### SOURCE DATA ###
-- ==== Sys2Proof/Machine/Long.lean ====
section
/-! DEFINITION. Long operations: work slices, handles and continuation (R57 to R59). -/

namespace Sys2Proof.Machine

/-- Does an opcode run in work slices (R49)? -/
def sliced (op : Nat) : Bool :=
  op == 0x0007 || op == 0x0100 || op == 0x0204 || op == 0x0206 || op == 0x0306 || op == 0x0307 || op == 0x0308
    || op == 0x0504 || op == 0x0505 || op == 0x0508 || op == 0x0509 || op == 0x0601

/-- The paused operation a continuation names: its handle, with its own opcode on its own ring pair (R58). -/
def State.pausedOp (s : State) (c : Cmd) : Option LongOp :=
  s.ken.longOps.find? fun l =>
    l.handle == eHandle c.entry && l.opcode == c.opcode && l.pair == c.pair && l.paused

/-- Does a long operation hold the unit (R58)? -/
def State.unitHeld (s : State) (target : Nat) : Bool := s.ken.longOps.any fun l => l.target == target

/-- The operation a command starts or resumes, or the status that refuses it. A continuation needs a valid handle. A new
operation passes its own check, finds its unit free, and is at most the 64th of the package (R58). -/
def State.longEnter (s : State) (c : Cmd) (target : Nat) (check : Nat) : Except Nat LongOp :=
  if c.continues then
    match s.pausedOp c with
    | some l => .ok { l with cid := c.cid }
    | none => .error stInvalidHandle
  else if check ≠ stOk then .error check
  else if s.unitHeld target then .error stBusy
  else if Config.maxLong ≤ s.ken.longOps.length then .error stNoResources
  else
    match c.data with
    | none => .error stDataAddress
    | some d =>
      .ok {
        opcode := c.opcode, pair := c.pair, target := target, entry := c.entry, data := d, progress := 0,
        paused := false, handle := 0, cid := c.cid, removed := false }

/-- Forget a paused operation: its handle is used (R58). -/
def dropLong (h : Nat) (s : State) : State :=
  { s with ken := { s.ken with longOps := s.ken.longOps.filter fun l => l.handle ≠ h } }

/-- Pause an operation at its slice boundary with a new non-zero handle, and complete the command of this slice with
ST_PENDING_SLICE and the progress RESULT (R57). -/
def pauseLong (l : LongOp) (result : Nat) (s : State) : State :=
  let h := s.ken.nextHandle
  let s1 := dropLong l.handle s
  finishWith l.pair l.cid stPendingSlice result h
    { s1 with ken := { s1.ken with
        longOps := s1.ken.longOps ++ [{ l with paused := true, handle := h }]
        nextHandle := h + 1 } }

/-- Run a sliced command to its end: refuse it, or give its operation to `f`, which finishes it; its handle is used. -/
def runLong (op pair cid : Nat) (target check : Cmd → State → Nat) (f : LongOp → State → State) (s : State) : State :=
  runCmd op pair cid (fun c t =>
    match t.longEnter c (target c t) (check c t) with
    | .error st => refuse pair cid st t
    | .ok l => f l (dropLong l.handle t)) s

/-- A command rebuilt from a long operation, for the operation's own parameters. -/
def LongOp.cmd (l : LongOp) : Cmd :=
  { pair := l.pair, cid := l.cid, ord := 0, opcode := l.opcode, entry := l.entry, list := [], data := some l.data,
    phase := .running, status := 0, result := 0, handle := 0, tbDone := 0, wait := [] }

end Sys2Proof.Machine
end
###
**PROMPT**
Across the records above, tally the lines that contain "command" and return the number alone.

**YOUR SOLUTION**
4